-- ==== Sys2Proof/Machine/Icu.lean ====
section
/-!
DEFINITION. Interrupt controller commands (chapter 15), hardware semaphores (R25) and the time window's latch (R329).
-/
namespace Sys2Proof.Machine

/-- The address of a per-target ICU register (R404). -/
def icuTargetAddr (t off : Nat) : Nat := 0x40101000 + t * 256 + off

/-- Regions a policy core reaches (R23). -/
def policyReaches (c : Core) (addr : Nat) (write : Bool) : Bool :=
  (decide (0x10300000 ≤ addr ∧ addr ≤ 0x103FFFFF)) || (decide (0xA0000000 ≤ addr ∧ addr ≤ 0xAFFFFFFF))
    || (!write && decide (addr ≤ 0x0003FFFF)) || (!write && decide (0x40000000 ≤ addr ∧ addr ≤ 0x40000FFF))
    || decide (0x40280000 ≤ addr ∧ addr ≤ 0x40280FFF) || (!write && decide (0x40480000 ≤ addr ∧ addr ≤ 0x404FFFFF))
    || (addr == icuTargetAddr (coreNo c) 0 || addr == icuTargetAddr (coreNo c) 4 || addr == icuTargetAddr (coreNo c) 8)
    || decide (0x40D00180 ≤ addr ∧ addr ≤ 0x40D001FF)

/-- Change an ICU target. -/
def modTarget (t : Nat) (f : IcuTarget → IcuTarget) (u : Icu) : Icu := { u with targets := lmod u.targets t f }

/-- The value a claim read returns (R404): NONE, or LATE, priority and source. -/
def claimWord (w : Option (Nat × Nat × Bool)) : Word32 :=
  match w with
  | none => 0x80000000
  | some (p, n, late) => BitVec.ofNat 32 (n + p * 65536 + (if late then 1073741824 else 0))

/-- The claim of a winner (R393): active, an edge source no longer pending, the running level its priority. -/
def claimTake (now tn : Nat) (w : Nat × Nat × Bool) (u : Icu) : Icu :=
  let u := icuMod w.2.1 (fun x => { x with active := some tn, pending := false, unread := icuLevel w.2.1, cleared := none }) u
  modTarget tn (fun t => { t with since := if t.stack.isEmpty then now else t.since,
                                  stack := (w.2.1, w.1) :: t.stack,
                                  late := if w.2.2 then sat16 (t.late + 1) else t.late }) u

/-- ICU_SOURCE_EVENT (R391, R398, R399): an edge source's event, or a level source's line. -/
def execIcuSourceEvent (t : Nat) (l : Lane) (n : Fin 512) (level : Bool) (s : State) : Host.Outcome State Fault Refusal :=
  let s := tick t s
  done s (updIcu l (if icuLevel n.val then icuSetLine s.clk.fab n.val level else icuEdge s.clk.fab n.val) s)

/-- Whether core `c` is the core of target `tn` (R390, R395). -/
def ownsTarget (c : Core) (tn : Nat) : Bool := coreNo c == tn

/-- A read of CLAIM by its core (R393, R400, R401). Whether a source disabled within the last 8 cycles is still returned
is a free value (R400 says it can be). -/
def claimRead (l : Lane) (c : Core) (tn : Nat) (s : State) : State :=
  let addr := icuTargetAddr tn 4
  let u := (s.lanes.get l).icu
  let late := freeNat s % 2 == 1
  let w := icuBest (icuPresented s.clk.fab late u tn (lget u.targets tn IcuTarget.init))
  let s := draw s
  match w with
  | none => emit (.regData l c addr (claimWord none)) (updIcu l (modTarget tn (fun x => { x with none_ := x.none_ + 1 })) s)
  | some w => emit (.regData l c addr (claimWord (some w))) (updIcu l (claimTake s.clk.fab tn w) s)

/-- ICU_CLAIM (R393, R395, R400, R401). -/
def execIcuClaim (t : Nat) (l : Lane) (c : Core) (tn : Fin 7) (s : State) : Host.Outcome State Fault Refusal :=
  let s := tick t s
  if ownsTarget c tn.val then done s (claimRead l c tn.val s)
  else done s (busErr l c (icuTargetAddr tn.val 4) true s)

/-- A completion (R394): the claim of `n` at target `tn` ends; one that is not active there is stray. -/
def completeEff (l : Lane) (tn n : Nat) (s : State) : State :=
  let u := (s.lanes.get l).icu
  if (icuSrc u n).active = some tn then
    let s := updIcu l (fun u => modTarget tn (fun x => { x with
        stack := x.stack.filter (fun e => e.1 != n), stuck := if (x.stack.filter (fun e => e.1 != n)).isEmpty then false else x.stuck })
      (icuMod n (fun x => { x with active := none, unread := false,
                                   since := if icuLevel n then s.clk.fab else x.since }) u)) s
    icuStuckSync (laneNo l * 7 + tn) s
  else
    stickySet 224 (laneNo l * 7 + tn) (updIcu l (modTarget tn (fun x => { x with stray := sat16 (x.stray + 1) })) s)

/-- ICU_COMPLETE (R394, R395). -/
def execIcuComplete (t : Nat) (l : Lane) (c : Core) (tn : Fin 7) (n : Nat) (s : State) : Host.Outcome State Fault Refusal :=
  let s := tick t s
  if ownsTarget c tn.val then done s (completeEff l tn.val (n % 512) s)
  else done s (busErr l c (icuTargetAddr tn.val 8) true s)

/-- Enable or disable the sources of a word whose bits are set (R402). -/
def enableBits (now w : Nat) (bits : Nat) (on : Bool) : Nat → Icu → Icu
  | 0, u => u
  | k + 1, u =>
    let u := if bitOf bits k then
        icuMod (32 * w + k) (fun x => { x with enabled := on, cleared := if on then none else if x.enabled then some now else x.cleared }) u
      else u
    enableBits now w bits on k u

/-- An ICU access of a runtime core; a policy core gets a bus error (R23, R395). -/
def icuAccess (l : Lane) (c : Core) (addr : Nat) (f : State → State) (s : State) : State :=
  if isPolicy c then busErr l c addr true s else f s

/-- ENABLE_SET (R402). -/
def execEnableSet (t : Nat) (l : Lane) (c : Core) (w : Fin 16) (bits : Word32) (s : State) : Host.Outcome State Fault Refusal :=
  let s := tick t s
  done s (icuAccess l c (0x40100900 + 4 * w.val) (updIcu l (enableBits s.clk.fab w.val bits.toNat true 32)) s)

/-- ENABLE_CLR (R400, R402). -/
def execEnableClr (t : Nat) (l : Lane) (c : Core) (w : Fin 16) (bits : Word32) (s : State) : Host.Outcome State Fault Refusal :=
  let s := tick t s
  done s (icuAccess l c (0x40100980 + 4 * w.val) (updIcu l (enableBits s.clk.fab w.val bits.toNat false 32)) s)

/-- SGI_SET (R404): source 320 + SGI becomes pending. -/
def execSgiSet (t : Nat) (l : Lane) (c : Core) (v : Word32) (s : State) : Host.Outcome State Fault Refusal :=
  let s := tick t s
  done s (icuAccess l c 0x40100A80 (updIcu l (icuEdge s.clk.fab (320 + v.toNat % 64))) s)

/-- ICU_STUCK_TIMEOUT (R394): the running level has stayed above 0 for 100 ms. -/
def execIcuStuckTimeout (t : Nat) (l : Lane) (tn : Fin 7) (s : State) : Host.Outcome State Fault Refusal :=
  let s := tick t s
  let x := lget (s.lanes.get l).icu.targets tn.val IcuTarget.init
  if !x.stack.isEmpty && decide (x.since + 100 * Config.msCycles ≤ s.clk.fab) then
    done s (icuStuckSync (laneNo l * 7 + tn.val) (updIcu l (modTarget tn.val (fun x => { x with stuck := true })) s))
  else done s s

/-- Drop every claim of a target (R396). -/
def dropClaims (now tn : Nat) (u : Icu) : Icu :=
  let u := (lget u.targets tn IcuTarget.init).stack.foldl (fun u e =>
    icuMod e.1 (fun x => { x with active := none, unread := false, since := if icuLevel e.1 then now else x.since }) u) u
  modTarget tn (fun x => { x with stack := [], stuck := false, resetDrop := true }) u

/-- CORE_RESET (R25, R396): the core's claims are dropped, its semaphores released, its stalled access ends. Its bit of E:0032
is set only if it held a semaphore (DESIGN CHOICE, log entry 60). -/
def execCoreReset (t : Nat) (l : Lane) (c : Core) (s : State) : Host.Outcome State Fault Refusal :=
  let s := tick t s
  let k := coreNo c
  let held := (s.lanes.get l).sems.contains (k + 1)
  let s1 := updIcu l (dropClaims s.clk.fab k) s
  let s1 := updLane l (fun x => { x with sems := x.sems.map (fun h => if h = k + 1 then 0 else h), stalls := lset x.stalls k none }) s1
  let s1 := if held then { s1 with dict := { s1.dict with semReset := s1.dict.semReset ||| BitVec.twoPow 12 (laneNo l * 6 + k) } }
    else s1
  done s (icuStuckSync (laneNo l * 7 + k) s1)

/-- LANE_RESET (R10, R44, R396, R461, R466): the lane restarts and its boot ROM chooses a bank. -/
def execLaneReset (t : Nat) (l : Lane) (s : State) : Host.Outcome State Fault Refusal :=
  let s := tick t s
  done s (icuStuckSync (laneNo l * 7) (restartLane l s))

/-- Sources 0 to 63 that are wake-enabled and pending or latched (R403). -/
def wakeWaiting (u : Icu) : Bool :=
  (List.range 64).any (fun i => u.wakeEn.getLsbD i && (u.wakeLatch.getLsbD i || icuPending i (icuSrc u i)))

/-- STOP_ENTRY (R403): refused, with the cores going on, while a wake-enabled source is pending or latched. -/
def execStopEntry (t : Nat) (l : Lane) (s : State) : Host.Outcome State Fault Refusal :=
  let s := tick t s
  if wakeWaiting (s.lanes.get l).icu then done s s
  else done s (updIcu l (fun u => { u with stopped := true }) s)

/-- Whether an edge is caught by the wake latches: in stop, or within 16 FAB cycles of the restart (R403). -/
def wakeArmed (now : Nat) (u : Icu) : Bool :=
  u.stopped || (match u.wokeAt with | some w => decide (now ≤ w + 16) | none => false)

/-- WAKE_EDGE (R403): an edge of at least 50 ns on a wake-enabled source sets its latch, restarts the clocks and makes
the source pending once; further edges are merged; without WAKE_EN it is lost. -/
def execWakeEdge (t : Nat) (l : Lane) (n : Fin 64) (width : Nat) (s : State) : Host.Outcome State Fault Refusal :=
  let s := tick t s
  let u := (s.lanes.get l).icu
  if wakeArmed s.clk.fab u && decide (20 ≤ width) && u.wakeEn.getLsbD n.val then
    done s (updIcu l (fun u =>
      let woke := if u.stopped then some s.clk.fab else u.wokeAt
      icuEdge s.clk.fab n.val { u with stopped := false, wokeAt := woke, wakeLatch := u.wakeLatch ||| BitVec.twoPow 64 n.val }) s)
  else done s s

/-- The address of a semaphore (R22). -/
def semAddr (n : Nat) : Nat := 0x40D00000 + 8 * n

/-- A read of a semaphore (R25): 0 takes it, otherwise the holder's number plus 1 is returned. -/
def semTake (l : Lane) (c : Core) (n : Nat) (s : State) : State :=
  let h := lget (s.lanes.get l).sems n 0
  let s1 := if h = 0 then updLane l (fun x => { x with sems := lset x.sems n (coreNo c + 1) }) s else s
  emit (.regData l c (semAddr n) (BitVec.ofNat 32 h)) s1

/-- A write of 0 to a semaphore (R25): only the holder's releases, any other core's is counted in E:0031. -/
def semFree (l : Lane) (c : Core) (n : Nat) (s : State) : State :=
  if lget (s.lanes.get l).sems n 0 = coreNo c + 1 then updLane l (fun x => { x with sems := lset x.sems n 0 }) s
  else addC 0xE0031 (laneNo l * 6 + coreNo c) 0 1 s

/-- SEMAPHORE_ACQUIRE (R25). -/
def execSemaphoreAcquire (t : Nat) (l : Lane) (c : Core) (n : Fin 64) (s : State) : Host.Outcome State Fault Refusal :=
  let s := tick t s
  if isPolicy c && !policyReaches c (semAddr n.val) false then done s (busErr l c (semAddr n.val) true s)
  else done s (semTake l c n.val s)

/-- SEMAPHORE_RELEASE (R25). -/
def execSemaphoreRelease (t : Nat) (l : Lane) (c : Core) (n : Fin 64) (s : State) : Host.Outcome State Fault Refusal :=
  let s := tick t s
  if isPolicy c && !policyReaches c (semAddr n.val) true then done s (busErr l c (semAddr n.val) true s)
  else done s (semFree l c n.val s)

/-- TSTAT as a latch takes it (R329). -/
def tstat (s : State) : Nat := timeQuality s + 16 * b2n s.time.oscStopped + 32 * b2n (slewing s)

/-- The read of TIME_LO (R329): it returns TIME64 bits 31..0 and latches the other words for the reading core. -/
def latchTime (l : Lane) (c : Core) (s : State) : State :=
  let time := time64 s
  let latch : TimeLatch :=
    { hi := BitVec.ofNat 32 (time / 4294967296), asnLo := BitVec.ofNat 32 (asn s),
      asnHi := BitVec.ofNat 32 (asn s / 4294967296 % 256), tstat := BitVec.ofNat 32 (tstat s) }
  emit (.regData l c 0x40000100 (BitVec.ofNat 32 time))
    (updLane l (fun x => { x with latches := lset x.latches (coreNo c) latch }) s)

/-- TIME_LO_READ (R329). -/
def execTimeLoRead (t : Nat) (l : Lane) (c : Core) (s : State) : Host.Outcome State Fault Refusal :=
  let s := tick t s
  done s (latchTime l c s)

/-- A PENDING word as read (R391, R401, R404): a level source that is claimed shows its line (log entry 19). -/
def pendingWord (u : Icu) (w : Nat) : Nat :=
  packBits ((List.range 32).map (fun b =>
    let n := 32 * w + b
    let x := icuSrc u n
    if icuLevel n then x.line else x.pending))

/-- The empty claims a read of a PENDING word finds (R401): the claiming core's first read with the bit at 0. -/
def countEmpty (tn w : Nat) : Nat → Icu → Icu
  | 0, u => u
  | k + 1, u =>
    let n := 32 * w + k
    let x := icuSrc u n
    countEmpty tn w k (if x.unread && x.active == some tn then
      icuMod n (fun x => { x with unread := false, empties := if x.line then x.empties else sat16 (x.empties + 1) }) u else u)

/-- A read of a PENDING word (R391, R401). -/
def pendRead (l : Lane) (c : Core) (w : Nat) (s : State) : State :=
  emit (.regData l c (0x40100800 + 4 * w) (BitVec.ofNat 32 (pendingWord (s.lanes.get l).icu w)))
    (updIcu l (countEmpty (coreNo c) w 32) s)

/-- PENDING_READ (R401). -/
def execPendingRead (t : Nat) (l : Lane) (c : Core) (w : Fin 16) (s : State) : Host.Outcome State Fault Refusal :=
  let s := tick t s
  if isPolicy c then done s (busErr l c (0x40100800 + 4 * w.val) true s) else done s (pendRead l c w.val s)

end Sys2Proof.Machine
end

> [YOUR ASSIGNMENT] Output, from the data above, the lines from the line with "restart (R403). -/" to the line with "def semFree (l" exactly as they stand, both ends included and nothing else.

> [OUTPUT BELOW]
/-- Whether an edge is caught by the wake latches: in stop, or within 16 FAB cycles of the restart (R403). -/
def wakeArmed (now : Nat) (u : Icu) : Bool :=
  u.stopped || (match u.wokeAt with | some w => decide (now ≤ w + 16) | none => false)

/-- WAKE_EDGE (R403): an edge of at least 50 ns on a wake-enabled source sets its latch, restarts the clocks and makes
the source pending once; further edges are merged; without WAKE_EN it is lost. -/
def execWakeEdge (t : Nat) (l : Lane) (n : Fin 64) (width : Nat) (s : State) : Host.Outcome State Fault Refusal :=
  let s := tick t s
  let u := (s.lanes.get l).icu
  if wakeArmed s.clk.fab u && decide (20 ≤ width) && u.wakeEn.getLsbD n.val then
    done s (updIcu l (fun u =>
      let woke := if u.stopped then some s.clk.fab else u.wokeAt
      icuEdge s.clk.fab n.val { u with stopped := false, wokeAt := woke, wakeLatch := u.wakeLatch ||| BitVec.twoPow 64 n.val }) s)
  else done s s

/-- The address of a semaphore (R22). -/
def semAddr (n : Nat) : Nat := 0x40D00000 + 8 * n

/-- A read of a semaphore (R25): 0 takes it, otherwise the holder's number plus 1 is returned. -/
def semTake (l : Lane) (c : Core) (n : Nat) (s : State) : State :=
  let h := lget (s.lanes.get l).sems n 0
  let s1 := if h = 0 then updLane l (fun x => { x with sems := lset x.sems n (coreNo c + 1) }) s else s
  emit (.regData l c (semAddr n) (BitVec.ofNat 32 h)) s1

/-- A write of 0 to a semaphore (R25): only the holder's releases, any other core's is counted in E:0031. -/
def semFree (l : Lane) (c : Core) (n : Nat) (s : State) : State :=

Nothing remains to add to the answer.